Wednesday, 23 January 2013

Vivian King (1944-96)




A tribute to the passionate cellist Vivian King (1944-96).

Seventeen years ago yesterday, Vivian C. King (Vicki), the vivacious American cellist, loving partner and mother who lived life to the full, died of leukemia, at 51.

Born in Ohio, Vivian was something of a vagabond. She studied with the charismatic cellist Gábor Rejto in Los Angeles and left a good teaching position in Tacoma WN for a sabbatical, to study with the great master Pierre Fournier in Geneva in 1972. Things clicked and she settled in Europe, playing occasionally in the Orchestre de la Suisse Romande and for Radio Suisse. Then she met me and we eventually moved to Holland. Until her death, she played in the Netherlands Philharmonic and Chamber Orchestra. Musicians still come up to me and tell me what a wonderful woman she was and how she left her mark.

The seventies. Ah! long hair, turtle-necks, flared jeans!
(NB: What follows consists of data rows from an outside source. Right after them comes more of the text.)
-- ==== Sys2Proof/Machine/TileCore.lean ====
section
/-! DEFINITION. What the tile operations share: the sequencer's issue (R127-R131, R138), operand lines
and lane steps (R108-R125, R142, R162-R164), accumulator rows (R114, R140, R141) and the finisher's
stages and outputs (R176-R185, R324). -/

namespace Sys2Proof.Machine

/-! ## Sequencer -/

/-- The tile program of an M-core. -/
def tileBody (s : State) (g : Nat) : List Byte := (sectionOf s 4 g).getD []

/-- Next program counter: a loop body's end returns to its start or leaves the loop (R138). `fuel` bounds
the loops left at once. -/
def loopTo : Nat → List LoopFrame → Nat → Nat × List LoopFrame
  | 0, ls, pc => (pc, ls)
  | n + 1, ls, pc =>
    match ls with
    | [] => (pc, [])
    | l :: r =>
      if pc = l.stop then
        if 2 ≤ l.left then (l.start, { l with left := l.left - 1 } :: r) else loopTo n r pc
      else (pc, ls)

/-- Move an M-core's sequencer to an operation. -/
def MCore.goto (m : MCore) (pc : Nat) : MCore :=
  let (p, ls) := loopTo 5 m.loops pc
  { m with pc := p, loops := ls }

/-- No WAIT or SYNC holds the sequencer (R129, R138). -/
def holdFree (h : Hold) (now : Nat) : Bool :=
  match h with
  | .none => true
  | .releasedAt c => decide (c < now)
  | _ => false

/-- The sequencer may issue this operation now (R129): it is the one at the program counter, nothing has
issued in this cc, no hold stands; the unit's own condition is the operation's. -/
def tileReady (s : State) (g : Nat) (op : TileOp) : Bool :=
  let m := mc s g
  workOpen s (blk Ty.MCORE g) && m.running && !m.ended && decide (m.issued ≠ s.now + 1)
    && holdFree m.hold s.now && decide (tileOpAt (tileBody s g) m.pc = some op)

/-- The sequencer issues the operation at its program counter and goes to the next. -/
def tileIssue (s : State) (g : Nat) : State :=
  setMc s g (fun m => { (m.goto (m.pc + 1)) with issued := s.now + 1, hold := .none })

/-! ## Operand lines (R110, R116-R119) -/

/-- Depth of a format pair (R110). -/
def macDepth (wf af : Nat) : Option Nat :=
  if wf ≤ 6 ∧ af ≤ 5 then some 32
  else if wf ≤ 5 ∧ af = 6 then some 32
  else if wf = 6 ∧ af = 6 then some 64
  else if (wf = 7 ∨ wf = 8) ∧ af = 7 then some 32
  else if wf = 7 ∧ af = 8 then some 32
  else if wf = 8 ∧ af = 8 then some 64
  else if wf = 9 ∧ (af ≤ 5 ∨ af = 7) then some 32
  else if wf = 9 ∧ (af = 6 ∨ af = 8) then some 64
  else if wf = 10 ∧ af = 10 then some 8
  else none

/-- Bytes of a format's block scale: 1 E8M0, 2 BF16, 0 none (R109). -/
def scaleBytes (f : Nat) : Nat := if 2 ≤ f ∧ f ≤ 6 then 1 else if 7 ≤ f ∧ f ≤ 9 then 2 else 0

/-- Element lines of a step's block and scale lines of a group, for one stream (R117). -/
def eLines (wf d : Nat) : Nat := d * elemBits wf / 64
def sLines (wf d : Nat) : Nat := d / 32 * scaleBytes wf

/-- Active logical row units of a mask, ascending. -/
def ruList (mask : Nat) : List Nat := (List.range 4).filter (fun i => mask.testBit i)

/-- Steps of an operation (R133). -/
def macSteps (o : MacOp) : Nat := if o.steps = 0 then 2048 else o.steps

/-- Streams: one in normal mode, one for each active row unit in wide mode (R118). -/
def macStreams (o : MacOp) : Nat := if o.mode = 1 then (ruList o.rumask).length else 1

/-- Depth of an operation the loader accepted. -/
def macD (o : MacOp) : Nat := (macDepth o.wfmt o.afmt).getD 32

/-- Lines of a step's element blocks and of a group's scales, all streams. -/
def stepLines (o : MacOp) : Nat := macStreams o * eLines o.wfmt (macD o)
def groupLines (o : MacOp) : Nat := macStreams o * sLines o.wfmt (macD o)

/-- First element line of step j, and one past its last line (R124). -/
def startLine (o : MacOp) (j : Nat) : Nat :=
  j / 8 * (groupLines o + 8 * stepLines o) + groupLines o + j % 8 * stepLines o
def endLine (o : MacOp) (j : Nat) : Nat := startLine o j + stepLines o
def totalLines (o : MacOp) : Nat := endLine o (macSteps o - 1)

/-- Lines that step j takes: its group's scale lines too when it is the first of a group. -/
def linesOfStep (o : MacOp) (j : Nat) : Nat := (if j % 8 = 0 then groupLines o else 0) + stepLines o

/-- A line of the operand store through its checker (R112); addresses wrap at 8 MiB (R128). -/
def readLine (s : State) (g line : Nat) : State × List Byte :=
  let (s1, d, _) := memRead s (mstoreAddr g (line % 8192 * 1024)) 1024
  (s1, d)

/-- Consecutive lines. -/
def readLines : Nat → State → Nat → Nat → State × List (List Byte)
  | 0, s, _, _ => (s, [])
  | n + 1, s, g, line =>
    let (s1, d) := readLine s g line
    let (s2, ds) := readLines n s1 g (line + 1)
    (s2, d :: ds)

/-- Lines that the MAC reader takes in a cc when step `j` is the next to issue (R124). -/
def readerTakes (r : MacRun) (j : Nat) : Nat :=
  if j < macSteps r.op then min 16 (min (totalLines r.op - r.read) (startLine r.op j + 64 - r.read)) else 0

/-- The MAC reader takes its lines of one cc. -/
def macReader (s : State) (g : Nat) (j : Nat) : State :=
  match (mc s g).mac with
  | none => s
  | some r =>
    if r.op.wsrc = 1 then s
    else
      let k := readerTakes r j
      let (s1, ls) := readLines k s g (r.wline + r.read)
      setMc s1 g fun m =>
        let r' := { r with read := r.read + k, buf := r.buf ++ ls }
        { m with mac := some r', linesRead := m.linesRead + k, winLines := m.winLines + k, took := (s.now, r.wline + r.read, k) }

/-- Is the bank of a line taken by the MAC reader in this cc (R112)? -/
def bankTaken (m : MCore) (now line : Nat) : Bool :=
  let (c, first, k) := m.took
  decide (c = now) && (List.range k).any (fun i => (first + i) % 16 == line % 16)

/-- The other users of an operand store's ports in this cc (R112). -/
def portsNow (m : MCore) (now : Nat) : PortUse := if m.ports.cc = now + 1 then m.ports else ⟨now + 1, [], [], []⟩

/-- Lines of one bank. -/
def sameBank (a b : Nat) : Bool := a % 16 == b % 16

/-- May a router read this line in this cc (R112)? The MAC reader and the load unit come first; reads of one line of
the bank share it. -/
def readPortFree (m : MCore) (now line : Nat) : Bool :=
  let p := portsNow m now
  !bankTaken m now line && p.lda.all (fun l => !sameBank l line) && p.rd.all (fun l => !sameBank l line || l == line)
/-- Granules that the finisher writes in this cc. -/
def finUnits (m : MCore) (now : Nat) : List Nat := if m.finLines.1 = now + 1 then m.finLines.2 else []
/-- May a router write this granule of the store in this cc (R112)? The finisher comes first, and a cc has 128 granules. The
granules of a line that one requester writes in a cc are one write of the bank (DEDUCED, log entry 74). -/
def writePortFree (m : MCore) (now who unit : Nat) : Bool :=
  let fin := finUnits m now
  let wr := (portsNow m now).wr
  fin.all (fun u => !sameBank (u / 32) (unit / 32))
    && wr.all (fun x => !sameBank (x.2 / 32) (unit / 32) || (x.1 == who && x.2 / 32 == unit / 32 && x.2 != unit))
    && decide (fin.length + wr.length < 128)
/-- Is a write of the bank of a line taken in this cc? -/
def writtenNow (m : MCore) (now line : Nat) : Bool :=
  (finUnits m now).any (fun u => sameBank (u / 32) line) || (portsNow m now).wr.any (fun x => sameBank (x.2 / 32) line)

/-- The router has read or written a line in this cc. -/
def takeRead (now line : Nat) (m : MCore) : MCore :=
  let p := portsNow m now
  { m with ports := { p with rd := line :: p.rd } }
def takeWrite (now who unit : Nat) (m : MCore) : MCore :=
  let p := portsNow m now
  { m with ports := { p with wr := (who, unit) :: p.wr } }

/-- The clocks of an M-core run: a halt gates them 2 cc after its last issue group, a TRIP at cc 0 of a slot (R131,
R359); a fence acts as the halt does. -/
def mcoreClocked (s : State) (g : Nat) : Bool :=
  untripped s (blk Ty.MCORE g) && (match Assoc.get? (haltNode (blk Ty.MCORE g)) s.ft.stops with
    | some t => decide (s.now < t + 2)
    | none => true)
  && decide ((mc s g).fenceAt = 0 ∨ s.now < (mc s g).fenceAt + 2)

/-- The load unit reads, at the end of a cc, the lines whose banks the MAC reader left free in it, as they stood before
the cc's writes; it is free again in the cc after its last line (R112, R113, R129). -/
def ldaReads (s : State) (g : Nat) : State :=
  let m := mc s g
  if m.lda = [] ∨ !mcoreClocked s g then s
  else
    let go := m.lda.filter (fun x => !bankTaken m s.now x.1)
    let rest := m.lda.filter (fun x => bankTaken m s.now x.1)
    let s1 := setMc s g (fun m => { m with lda := rest, loadFree := s.now + 1, linesRead := m.linesRead + go.length,
                                           winLines := m.winLines + go.length, ports := { (portsNow m s.now) with lda := go.map Prod.fst } })
    go.foldl (fun s x =>
      let (s2, d) := readLine s g x.1
      setMc s2 g (fun m => { m with aregCc := m.aregCc ++ d.zipIdx.map (fun (b, i) => (x.2 + i, b)) })) s1

/-- Base register in whole lines (R128). -/
def baseLine (m : MCore) (b : Nat) : Nat := nth m.bases b / 8

/-! ## Lane steps -/

/-- Elements of a lane's weights, or of an activation chunk, from its bytes (R158). -/
def elements (fmt n : Nat) (l : List Byte) : List Nat :=
  let b := elemBits fmt
  let x := leNat l
  (List.range n).map (fun i => (x >>> (b * i)) % 2 ^ b)
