/-- The network in one cc. -/
def chordTick (s : State) : State :=
  let go := s.chord.msgs.filter (fun m => !m.held && m.landed.isNone && decide (m.ready ≤ s.now))
  let s := (go.foldl (fun l m => msgInsert m l) []).foldl msgStart s
  if s.chord.busy = [] then s
  else setChord s (fun c => { c with busy := c.busy.filter (fun x => decide (s.now < x.2)) })

/-- Has the message, or word, been delivered to its unit by now? -/
def isLanded (s : State) (m : ChordMsg) : Bool := match m.landed with
  | some t => decide (t ≤ s.now)
  | none => false

/-- A message by number that has been applied at its unit by now; of a SERVICE packet, every word (R346). -/
def landedMsg (s : State) (id : Nat) : Option ChordMsg :=
  (chordMsg? s id).filter (fun m => (s.chord.msgs.filter (fun x => x.pkt == m.pkt)).all (isLanded s))

/-- The network without a message, and without the other words of its packet. -/
def packetDrop (s : State) (m : ChordMsg) : State :=
  setChord s (fun c => { c with msgs := c.msgs.filter (fun x => x.pkt != m.pkt) })

/-- Node `x` lies below node `n` in the tree. -/
def nodeBelow (n x : Nat) : Bool := decide (chordDepth n < chordDepth x) && chordUp 8 x (chordDepth n) == n
/-- The same message for NODE 63, by its copies. -/
def sameCopy (a b : ChordKind) : Bool := match a, b with
  | .halt _, .halt _ => true
  | .trip, .trip => true
  | .release n r _, .release m q _ => n == m && r == q
  | _, _ => false
/-- A message that is lost at the node it has reached: its packet, and of one for NODE 63 the copies below (R339,
R343). -/
def dropWhole (s : State) (m : ChordMsg) : State :=
  let s := packetDrop s m
  if (copyFor m.kind).isSome then
    setChord s (fun c => { c with msgs := c.msgs.filter (fun x => !(sameCopy m.kind x.kind && nodeBelow m.node x.node)) })
  else s

/-- A message that failed parity is counted at its node (R343). -/
def parityCount (s : State) (node : Nat) : State :=
  let b := blk Ty.CHORD node
  setErr (countField s b Off.CHORD_DROPS 31 16 1) b Err.CHORD_PARITY

/-- A register packet of the Zeleri link is lost on its way: its transaction will have no completion (R343). -/
def accessGone (s : State) (k : ChordKind) : State :=
  match k with
  | .access .zeleri w tag addr _ =>
    let ty := if w then 4 else 3
    setZl s (fun z => { z with admitted := z.admitted.eraseP (fun t => t.ttype == ty && t.tag == tag && t.addr == addr), lost := z.lost.erase (ty, tag) })
  | .answer .zeleri w tag _ _ _ => setZl s (fun z => { z with lost := z.lost.erase (if w then 4 else 3, tag) })
  | _ => s

/-- A message that failed parity at the node it has reached, or came there with a reserved TYPE, is dropped there and
counted (R343, R345): one of lane S raises a frame fault, and an URGENT one is acted on as HALT, at that node and
below it or, at the root, in the whole package. Its cause bits are whatever came. -/
def parityDrop (s : State) (m : ChordMsg) : State :=
  let s := accessGone (parityCount (dropWhole s m) m.at_) m.kind
  if m.lane = 3 then raiseFault s (blk Ty.CHORD m.at_) 0x20
  else if m.lane = 0 then
    let (cause, s) := draw s 8
    if m.at_ = 32 then localHalt (if running s then markFaulted s else s) (blk Ty.CHORD 32) cause (faultFrame s) s.now 4
    else haltFrom s cause m.at_ s.now
  else s

/-- A message by number that stands at a node by now, where its parity is checked. -/
def reachedMsg (s : State) (id : Nat) : Option ChordMsg := (chordMsg? s id).filter (fun m => !m.held && decide (m.ready ≤ s.now))

/-- A row that takes a message: it fails parity at the node it has reached, or acts once it has landed. -/
def takeMsg (s : State) (id : Nat) (parityBad : Bool) (f : ChordMsg → State) : State :=
  if parityBad then
    match reachedMsg s id with
    | some m => parityDrop s m
    | none => s
  else
    match landedMsg s id with
    | some m => f m
    | none => s

/-! ## Events and notices -/

/-- An event or notice for a core that is fenced is dropped and counted at its node (R351). -/
def fencedDrop (s : State) (node : Nat) : State := countField s (blk Ty.CHORD node) Off.CHORD_DROPS 15 0 1

/-- One more on an event line of a core (R352). -/
def addEvent (s : State) (c : CoreId) (node line : Nat) : State :=
  let n := Assoc.getD 0 line (eventsOf s c)
  if 15 ≤ n then errFault s (blk Ty.CHORD node) Err.CHORD_EVT_OVERFLOW 0x20
  else setEvents s c (Assoc.put line (some (n + 1)) (eventsOf s c))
Vivian had played a lot of experimental and contemporary music on the West Coast, so in Geneva we began to organize performances of kinetic painting, music and dance. Together with Emile Ellberger (Moog synthesizer) and Jane Cottingham (dance) we founded the Groupe MIM (Musique, Images, Mouvements). This group played a role in the film Esquisses, made by Télévision Suisse Romande in 1976, about my work with kinetic painting. We also tried visualizing George Crumb's Sonata for Solo Cello. Later, in the Amsterdam Melkweg, I remember someone wrapping Vivian in toilet paper and carrying her off-stage as she played. She was up for anything and those were the seventies!
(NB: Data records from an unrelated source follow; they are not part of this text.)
/-- The cycle record of a cc (R433): flit places from place 0 upward, and the control place. -/
def cycleRecord (flits : List Flit) (ctrl : Option (BitVec 128)) : BitVec 2000 :=
  let place (f : Flit) : Nat := f.pay.toNat + 2 ^ 256 * f.chk.toNat + 2 ^ 288 * f.tag.toNat
  let x := (flits.zipIdx.map (fun (f, k) => place f * 2 ^ (240 + 352 * k))).sum + (ctrl.elim 0 BitVec.toNat) * 2 ^ 112
    + b2n ctrl.isSome * 2 ^ 5 + (2 ^ flits.length - 1)
  BitVec.ofNat 2000 (x + crc8 (x % 2 ^ 104) 103 0 * 2 ^ 104)

/-- First code-group boundary at or after cc 40 of the boundary slot (R432, R457). -/
def swapCc (s : State) (g : GPort) : Nat :=
  let l := groupLen g.width
  g.groupAt + l * ceilDiv (s.ft.tickAt + 40 - g.groupAt) l

/-- The end has decided its lane change: the boundary slot is the first that began at least two slots after the mask
changed (R457). -/
def swapDecided (s : State) (g : GPort) : Bool := match g.swapTo with
  | some (_, _, t) => decide (t + 128 ≤ s.ft.tickAt)
  | none => false

/-- The SWAP block, a link-control block, goes in a record of the last group in the old lane set (R457). -/
def swapDue (s : State) (g : GPort) : Bool :=
  swapDecided s g && !g.swapSent && decide (swapCc s g ≤ s.now + groupLen g.width) && decide (s.now < swapCc s g)

/-- The control place at the end of a cc, when nothing holds it (R446): the probe of a window that opens or one that waits,
halt blocks, then link-control blocks, oldest first. -/
def gpControlCc (s : State) (p : Nat) : State :=
  let g := gp s p
  let s := if swapDue s g then queueCtrl (setGp s p (fun g => { g with swapSent := true })) p (linkBlock s p 3 0 0) else s
  let g := gp s p
  if g.probeWait || (g.tstate == 7 && calOpens s p) then sendProbe s p
  else if ctrlHeld s p then s
  else match (g.ctrl.filter (fun b => fieldOf b.toNat 127 120 == 0x81) ++ g.ctrl.filter (fun b => fieldOf b.toNat 127 120 != 0x81)) with
    | b :: _ => setGp (sendCtrlNow s p b) p (fun g => { g with ctrl := g.ctrl.erase b })
    | [] => s

/-- The window of a port ends with its probe unanswered (R450): the delay stays as it was. -/
def probeMissed (s : State) (p : Nat) : State :=
  if (gp s p).tstate == 7 && (gp s p).probeAt.isSome && calWindow s p && !calWindowAt s p (s.now + 1) then
    setErr (setGp s p (fun g => { g with probeAt := none })) (gpBlk p) Err.GPORT_PROBE_MISS
  else s

/-- The receive side takes its new lane set and width with the next cc, when that begins the group (R457). -/
def rxSettle (s : State) (p : Nat) : State :=
  match (gp s p).rxTo with
  | some (lanes, w, t) =>
    if t ≤ s.now + 1 then
      setGp s p (fun g => { g with rxLanes := lanes, rxAt := if w = g.rxWidth then g.rxAt else t, rxWidth := w, rxTo := none })
    else s
  | none => s

/-- The record of one cc: the oldest queued flits, up to the width's limit, and the control block (R433, R435). -/
def gpCc (s : State) (p : Nat) : State :=
  let s := gpControlCc s p
  let g := gp s p
  let n := if g.tstate = 7 ∧ !calWindow s p then recordFlits g.width else 0
  let out := (g.tx.filter (fun x => decide (x.due < s.now))).take n
  let ctrl := if g.ctrlAt = s.now + 1 then some g.ctrlNow else none
  let s := if out = [] ∧ ctrl.isNone then s else
    setGp (addOut s (.garletRecord p s.now (cycleRecord (out.map Flight.flit) ctrl))) p (fun g => { g with tx := g.tx.drop out.length })
  rxSettle (probeMissed s p) p

/-! ## Halt blocks (R447) -/

/-- HALT_BLOCK: a peer's halt that reaches the package before it has halted; a bad CHECK does not stop it
(R445). The port sends it to the root as a frame fault of its own (R561, R570). -/
def execHaltBlock (p : Nat) (b : BitVec 128) (s : State) : Host.Outcome State Fault Refusal :=
  onUnit gportCount p s fun s =>
    let x := b.toNat
    if gpLive s p && decide (5 ≤ (gp s p).tstate) && fieldOf x 127 120 == 0x81 then
      let s := takeCtrl s p b
      if s.ft.halted then s
      else
        let s := if running s then markFaulted s else s
        let (n, u) := chordUnit (gpBlk p)
        chordSend s (.peerHalt p (fieldOf x 47 40) (fieldOf x 111 96) (min 255 (fieldOf x 119 112 + 1)) (fieldOf x 95 48)) n u 32 0 false
    else s

/-! ## Training -/

/-- A port goes DOWN, with its state afterwards (R451, R454, R455). -/
def gpDown (s : State) (p tstate : Nat) : State :=
  let was := (gp s p).width
  let s := setGp s p (fun g => { (gportDown g) with tstate := tstate, trainAt := s.now })
  gnomonBump (setErrIf (was != 0) s (gpBlk p) Err.GPORT_DOWN)

/-- Training begins (R451). -/
def gpTrain (s : State) (p : Nat) : State := countField (gpDown s p 1) (gpBlk p) Off.GPORT_TRAIN_COUNT 31 16 1

/-- Both masks are known: the ends go on to WIDTH. -/
def gpToWidth (s : State) (p : Nat) : State :=
  let w := maskWidth (gpMask (gp s p))
  queueCtrl (setGp s p (fun g => { g with tstate := 4, trainAt := s.now })) p (linkBlock s p 2 0 w)

/-- The own mask is formed and sent (R451). -/
def gpToMask (s : State) (p : Nat) : State :=
  let s := queueCtrl (setGp s p (fun g => { g with tstate := 3, trainAt := s.now })) p (linkBlock s p 1 (gp s p).ownMask 0)
  if (gp s p).peerPort ≠ 0x1F then gpToWidth s p else s

/-- One more round of MASK (R454): after four the port is DOWN until a bring-up or RETRAIN. -/
def gpRound (s : State) (p : Nat) : State :=
  let n := (gp s p).rounds + 1
  if 4 ≤ n then gpDown s p 0
  else gpToMask (setGp s p (fun g => { g with rounds := n, peerMask := 0, peerPort := 0x1F, peerTag := 0, width := 0, lanes := 0 })) p

/-- The connection mask changes in service (R456, R457): the spare takes the lane, or the width falls at the
lane swap. -/
def gpLaneChange (s : State) (p : Nat) : State :=
  let g := gp s p
  let m := gpMask g
  if maskInUse m = g.lanes ∧ maskWidth m = g.width then s
  else
    let w := maskWidth m
    let s := setGp s p (fun g => { g with swapTo := some (maskInUse m, w, s.now), swapSent := false })
    if w = g.width then setErr s (gpBlk p) Err.GPORT_SPARE_USED
    else setErr s (gpBlk p) (if w = 1 then Err.GPORT_NARROWED else Err.GPORT_DOWN)

/-- Limit of a training step in cc (R451); SEARCH has none. -/
def gpLimit (tstate : Nat) : Option Nat :=
  match tstate with
  | 2 => some 24000000
  | 3 => some 800000
  | 4 => some 800000
  | 5 => some 3840000000
  | 6 => some 800000
  | _ => none
/-- The step of a port has passed its limit by more than the two cc of R102: what would have ended it loses, and the
port searches again (R100, R451). -/
def gpOverdue (s : State) (p : Nat) : Bool := match gpLimit (gp s p).tstate with
  | some t => decide ((gp s p).trainAt + t + 3 ≤ s.now)
  | none => false
def gpTimely (s : State) (p : Nat) : State := if gpOverdue s p then gpDown s p 1 else s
Vivian was an ardent feminist and some of the original plans for ISIS, the women’s rights organisation, were discussed with Jane and friends around their kitchen table. I was pretty ignorant about the women’s liberation movement at the time, but my visits to her apartment brought about a swift re-education. Looking for a way to demonstrate my enlightened status as a “liberated man”, I would quietly start to wash the dishes after dinner, only to hear from one of the women: “I suppose you’re trying to get approval”.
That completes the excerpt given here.